Say how many lines of the data below have the word "staleOf" in them. Add nothing else.

SUPPLIED INFORMATION Start Marker

/-! ### Fault channels -/

@[simp] theorem State.stopCarrier_regs (s : State) (k : Nat) : (s.stopCarrier k).regs = s.regs := rfl
@[simp] theorem State.stopCarrier_pins (s : State) (k : Nat) : (s.stopCarrier k).pins = s.pins := rfl
@[simp] theorem State.on_stopCarrier (s : State) (k : Nat) (f : Fld) : (s.stopCarrier k).on f = s.on f := rfl
@[simp] theorem State.get_stopCarrier (s : State) (k : Nat) (f : Fld) : (s.stopCarrier k).get f = s.get f := rfl

theorem State.stopCarrier_silent (s : State) (k : Nat) : k ∈ (s.stopCarrier k).line.silent := by
  unfold State.stopCarrier State.onLine
  dsimp only
  split
  · next h => exact List.contains_iff_mem.mp h
  · exact List.mem_cons_self

theorem State.assertLine_silent (s : State) : s.assertLine.line.silent = s.line.silent := by
  cases h : s.on F.CMP_FLSTAT_ASSERTED with
  | true => rw [State.assertLine_of_asserted h]
  | false =>
    obtain ⟨u, hu, -, -, -, -, hline⟩ := State.assertLine_of_released h
    rw [hu, (altersOf (alters_prtTrip u)).line (by decide +kernel), hline]

theorem State.assertLine_now (s : State) : s.assertLine.now = s.now := (altersOf (alters_assertLine s)).now (by decide +kernel)
theorem State.showActive_now (s : State) : s.showActive.now = s.now := (altersOf (alters_showActive s)).now (by decide +kernel)
theorem State.showActive_line (s : State) : s.showActive.line = s.line := (altersOf (alters_showActive s)).line (by decide +kernel)
theorem State.showActive_dieSt (s : State) : s.showActive.dieSt = s.dieSt := (altersOf (alters_showActive s)).dieSt (by decide +kernel)
theorem State.assertLine_dieSt (s : State) : s.assertLine.dieSt = s.dieSt := (altersOf (alters_assertLine s)).dieSt (by decide +kernel)

/-- ACTIVE shows the sources the dies report in its low six bits. -/
theorem State.showActive_codes (s : State) : s.showActive.get F.CMP_FLSTAT_ACTIVE % 64 = s.showActive.codeBits := by
  have hdies : s.showActive.codeBits = s.codeBits := by
    have hmd : s.showActive.dies = s.dies := (altersOf (alters_showActive s)).get F.SYS_VARIANT_MDIES (by decide +kernel)
    unfold State.codeBits State.dieList State.die
    rw [hmd, s.showActive_dieSt]
  have := s.codeBits_lt
  rw [hdies, State.showActive_active]
  omega

theorem execFaultChannelLost_claim (k : Nat) (coded : Bool) (s : State) : Claims.faultChannelLost k coded s := by
  intro hdies hk
  have hpins : ∀ u : State, u.pins = s.pins → u.on F.CMP_FLSTAT_ASSERTED = s.on F.CMP_FLSTAT_ASSERTED →
      s.on F.CMP_FLSTAT_ASSERTED = false → u.assertLine.pins.fltN = true := fun u _ ha hf => by
    rw [State.assertLine_pins, ha, hf]; rfl
  refine ⟨_, if_pos hdies, ?_⟩
  have hsilent : k ∈ (((s.stopCarrier k).advanceTo (s.now + 5)).assertLine).line.silent := by
    rw [State.assertLine_silent]; exact s.stopCarrier_silent k
  have hflt := hpins ((s.stopCarrier k).advanceTo (s.now + 5)) rfl rfl
  have hon := State.assertLine_asserted ((s.stopCarrier k).advanceTo (s.now + 5))
  have hnow : (((s.stopCarrier k).advanceTo (s.now + 5)).assertLine).now = s.now + 5 := by
    rw [State.assertLine_now]
    show max s.now (s.now + 5) = _
    omega
  generalize ((s.stopCarrier k).advanceTo (s.now + 5)).assertLine = u at *
  cases coded
  · rw [if_neg (by decide), State.showActive_asserted, State.showActive_pins, State.showActive_line, State.showActive_now, State.showActive_chan]
    rw [State.set_line]
    refine ⟨?_, ?_, hsilent, fun h => absurd h (by decide), fun _ => ⟨?_, ?_⟩⟩
    · rw [State.on_set_leaves (by decide +kernel)]; exact hon
    · simpa using hflt
    · exact bit_get_set_withBit (by decide) hk _ _ _
    · have : (u.advanceTo (u.now + 45)).now = u.now + 45 := by show max u.now (u.now + 45) = _; omega
      rw [State.set_now, this, hnow]
  · rw [if_pos rfl, State.showActive_asserted, State.showActive_pins, State.showActive_line, State.showActive_now]
    exact ⟨hon, hflt, hsilent, fun _ => hnow, fun h => absurd h (by decide)⟩

/-- R174: a code of odd parity gives the sources of the die. -/
theorem execTripCode_claim (k : Nat) (code : Byte) (s : State) : Claims.tripCode k code s := by
  intro hdies hk hshaped hodd
  obtain ⟨hlen, -⟩ := hshaped
  have hexec : exec (.tripCode k code) s = .next (((((s.stopCarrier k).onDie k fun d => { d with code := code.toNat % 64 }).set
      F.CMP_FLSTAT_CHAN (withBit (s.get F.CMP_FLSTAT_CHAN) k false)).assertLine).showActive) := if_pos ⟨hdies, hodd⟩
  refine ⟨_, hexec, ?_, ?_, ?_, ?_, State.showActive_codes _⟩
  · rw [State.showActive_asserted, State.assertLine_asserted]
  · intro hoff
    rw [State.showActive_pins, State.assertLine_pins, State.on_set_leaves (by decide +kernel)]
    show (if s.on F.CMP_FLSTAT_ASSERTED then _ else true) = true
    rw [hoff]
    rfl
  · unfold State.die
    rw [State.showActive_dieSt, State.assertLine_dieSt, State.set_dieSt]
    show (State.die (State.onDie (s.stopCarrier k) k _) k).code = _
    rw [State.die_onDie, if_pos ⟨rfl, by show k < s.dieSt.length; omega⟩]
  · rw [State.showActive_chan, State.assertLine_chan]
    exact bit_get_set_withBit (by decide) hk _ _ _

theorem execTripCodeIgnored_claim (k : Nat) (code : Byte) (s : State) : Claims.tripCodeIgnored k code s :=
  fun hodd => if_neg (by rw [hodd]; simp)

/-- R174, R175: a returning carrier. -/
theorem execCarrierReturn_claim (k : Nat) (s : State) : Claims.carrierReturn k s := by
  intro hdies hk hshaped
  obtain ⟨hlen, -⟩ := hshaped
  refine ⟨_, if_pos hdies, ?_, ?_, ?_, State.showActive_codes _, ?_, ?_⟩
  · unfold State.die
    rw [State.showActive_dieSt, State.set_dieSt]
    show (State.die (State.onDie s k _) k).code = _
    rw [State.die_onDie, if_pos ⟨rfl, by omega⟩]
  · rw [State.showActive_line, State.set_line]
    show k ∉ s.line.silent.filter (· != k)
    simp
  · rw [State.showActive_chan]
    exact bit_get_set_withBit (by decide) hk _ _ _
  · rw [State.showActive_asserted, State.on_set_leaves (by decide +kernel)]
    rfl
  · rw [State.showActive_pins, State.set_pins]
    rfl

/-! ### The release -/

theorem flclr_served {s : State} {l : Link} (h : s.takes l) (key : Word) : ∃ a t, twin a s.refreshShown ∧
    exec (.flclr l key) s = .next t ∧ twin t (a.writeFlclr key).1 ∧
    (∀ c, (a.writeFlclr key).2 = some c → Claims.refusedWith t l c) ∧ ((a.writeFlclr key).2 = none → Claims.granted t l) := by
  obtain ⟨a, ha, ht, hrefused, hgranted⟩ := hostWrite_full h 0x11 0xE0 key rfl rfl rfl (Or.inl rfl)
  exact ⟨a, _, ha, rfl, ht, hrefused, hgranted⟩

theorem noSource_of_twin {a s : State} (ha : twin a s.refreshShown) : a.noSource = s.noSource := by
  unfold State.noSource
  rw [State.get_of_twin ha (by decide), line_of_twin ha]

/-- A line that is released leaves FLT_N and sets its flag. -/
theorem State.releaseLine_released {s : State} (h : s.on F.CMP_FLSTAT_ASSERTED = true) :
    s.releaseLine.pins.fltN = false ∧ s.releaseLine.on F.CMP_IFLAG_FL_REL = true := by
  have hprt := fun u : State => altersOf (alters_prtRelease u)
  unfold State.releaseLine State.faultAsserted
  rw [if_pos h]
  dsimp only
  rw [(hprt _).pins (by decide +kernel), (hprt _).on _ (by decide +kernel), State.on_mk]
  exact ⟨rfl, State.on_flag_okay (by decide) _⟩

theorem execFlclr_claim (l : Link) (s : State) : Claims.flclr l s := by
  intro htakes hnone
  obtain ⟨a, t, ha, ht, htwin, -, hgranted⟩ := flclr_served htakes 0xC1EA
  have hwrite : a.writeFlclr 0xC1EA = (a.releaseLine, none) := if_pos ⟨rfl, by rw [noSource_of_twin ha, hnone]⟩
  rw [hwrite] at htwin hgranted
  have hside := htwin.1
  refine ⟨t, ht, hgranted rfl, ?_, fun hon => ?_⟩
  · rw [on_of_linksAside hside]; exact a.releaseLine_shown.1
  · have hasserted : a.on F.CMP_FLSTAT_ASSERTED = true := (State.on_of_twin ha (by decide)).trans hon
    rw [pins_of_aside hside, on_of_linksAside hside]
    exact State.releaseLine_released hasserted

theorem execFlclr_refused (l : Link) (key : Word) (s : State) : Claims.flclrRefused l key s := by
  intro htakes hcause
  obtain ⟨a, t, ha, ht, htwin, hrefused, -⟩ := flclr_served htakes key
  have hwrite : a.writeFlclr key = (a, some 0x0A) := if_neg (by
    rw [noSource_of_twin ha]
    rintro ⟨hkey, hnone⟩
    exact hcause.elim (fun h => h hkey) fun h => by rw [h] at hnone; exact absurd hnone (by decide))
  rw [hwrite] at htwin hrefused
  exact ⟨t, ht, hrefused _ rfl, linksAside_trans htwin.1 ha.1⟩

end Sys2Proof.Machine

/-- Settles O22: what asserting the line, showing its sources and releasing it leave, command by command. -/
theorem faultLine : Obligations.FaultLine := by
  unfold Obligations.FaultLine
  exact ⟨Sys2Proof.Machine.execFaultChannelLost_claim, Sys2Proof.Machine.execTripCode_claim,
    Sys2Proof.Machine.execTripCodeIgnored_claim, Sys2Proof.Machine.execCarrierReturn_claim, Sys2Proof.Machine.execFlclr_claim,
    Sys2Proof.Machine.execFlclr_refused⟩
end

section
/-! SUPPORT. A READ on a link that takes it: the word it returns, its status, and what it changes; states that differ in the traffic of
the links alone read alike. -/
set_option Elab.async false
namespace Sys2Proof.Machine
open Host

/-! ### States that differ in the traffic of the links -/

theorem LinkSt.sel_of_session {k m : LinkSt} (h : k.session = m.session) : k.sel = m.sel := congrArg Prod.fst h

theorem LinkSt.timeHi_of_session {k m : LinkSt} (h : k.session = m.session) : k.timeHi = m.timeHi := congrArg (fun e => e.2.2.2.2) h

theorem LinkSt.seen_of_view {k m : LinkSt} (h : k.view = m.view) : k.seen = m.seen := congrArg (fun e => e.2.2) h

theorem LinkSt.burst_of_view {k m : LinkSt} (h : k.view = m.view) : k.burst = m.burst := congrArg Prod.fst h

theorem LinkSt.burstStale_of_view {k m : LinkSt} (h : k.view = m.view) : k.burstStale = m.burstStale := congrArg (fun e => e.2.1) h

section
variable {a b : State}

theorem shownLow_twin (h : twin a b) (l : Link) (page word : Nat) (v : Word) : a.shownLow l page word v = b.shownLow l page word v := by
  unfold State.shownLow State.readSgc
  dsimp only
  rw [LinkSt.sel_of_session (h.2 l), LinkSt.timeHi_of_session (h.2 l), h.1]
  rfl

theorem shownHigh_twin (h : twin a b) (l : Link) (page word : Nat) (v : Word) : a.shownHigh l page word v = b.shownHigh l page word v := by
  have hnode : a.zNodeOf l = b.zNodeOf l := by
    unfold State.zNodeOf
    rw [LinkSt.sel_of_session (h.2 l), h.1]
  unfold State.shownHigh State.readZsel State.readZdata State.readTag
  dsimp only
  rw [LinkSt.sel_of_session (h.2 l), hnode, h.1]
  rfl

/-- States that differ in the traffic of the links alone show a link the same word. -/
theorem readWord_twin (h : twin a b) (l : Link) (page word : Nat) : a.readWord l page word = b.readWord l page word := by
  have hside := h.1
  have hreg := reg_of_linksAside hside
  have hpid : a.pid page = b.pid page := by rw [hside]; rfl
  have hfit : a.fitted page = b.fitted page := by rw [hside]; rfl
  have hpstat : a.pstat page = b.pstat page := by rw [hside]; rfl
  have hview : a.viewActive l = b.viewActive l := by unfold State.viewActive; rw [hreg]
  have hsaved : ∀ v, a.beforeSaved (addrOf page word) v = b.beforeSaved (addrOf page word) v := fun v => by rw [hside]; rfl
  unfold State.readWord
  simp only [hpid, hfit, hpstat, hreg, hview, shadowReg_of_linksAside hside, derived_twin h, hsaved, shownLow_twin h, shownHigh_twin h]

theorem beforeRead_aside (h : linksAside a b) (page word : Nat) : linksAside (a.beforeRead page word) (b.beforeRead page word) := by
  have hgate : a.hasM = b.hasM ∧ a.gdieDown = b.gdieDown ∧ a.on F.GDR_STAT_LINKLOST = b.on F.GDR_STAT_LINKLOST := by
    rw [h]; exact ⟨rfl, rfl, rfl⟩
  obtain ⟨hm, hdown, hlost⟩ := hgate
  unfold State.beforeRead
  rw [hm, hdown, hlost]
  split
  · unfold State.fetchLive
    rw [reg_of_linksAside h]
    exact linksAside_put h _ _
  · exact h

theorem beforeRead_session (s : State) (page word : Nat) (k : Link) : ((s.beforeRead page word).link k).session = (s.link k).session := by
  unfold State.beforeRead
  split
  · exact put_session ..
  · rfl

theorem beforeRead_twin (h : twin a b) (page word : Nat) : twin (a.beforeRead page word) (b.beforeRead page word) :=
  ⟨beforeRead_aside h.1 page word, fun k => by rw [beforeRead_session, beforeRead_session]; exact h.2 k⟩

theorem linksAside_setReg (h : linksAside a b) (x : Nat) (v : Word) : linksAside (a.setReg x v) (b.setReg x v) := by
  rw [h]; rfl

theorem linksAside_onLink_both (h : linksAside a b) (l : Link) (f g : LinkSt → LinkSt) : linksAside (a.onLink l f) (b.onLink l g) := by
  have hb : linksAside b (b.onLink l g) := by cases l <;> rfl
  exact linksAside_trans (linksAside_onLink a l f) (linksAside_trans h hb)

/-- A read has the same effects in states that differ in their links alone, but for what the links keep. -/
theorem readEffect_aside (h : linksAside a b) (l : Link) (page word : Nat) :
    linksAside (a.readEffect l page word) (b.readEffect l page word) := by
  have hfit : a.fitted page = b.fitted page := by rw [h]; rfl
  unfold State.readEffect
  rw [hfit]
  dsimp only
  split
  · exact h
  · split
    · exact linksAside_setReg h _ _
    · split
      · exact linksAside_onLink_both h l _ _
      · split
        · unfold State.advanceEntry
          unfold State.set
          rw [get_of_linksAside h, reg_of_linksAside h]
          exact linksAside_put h _ _
        · split
          · rw [reg_of_linksAside h]
            split
            · exact linksAside_put h _ _
            · exact h
          · exact h

/-- States ready for the same request answer it with the same STALE and REPEAT. -/
theorem staleOf_twin (h : twin a b) (l : Link) (page word : Nat) (v : Word) : a.staleOf l page word v = b.staleOf l page word v := by
  have hwin : a.stagedWindow l page word = b.stagedWindow l page word := by
    unfold State.stagedWindow
    dsimp only
    rw [LinkSt.sel_of_session (h.2 l), h.1]
    rfl
  unfold State.staleOf
  rw [hwin, h.1]
  rfl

SUPPLIED INFORMATION End Marker

** SOLUTION TO THIS TASK **
2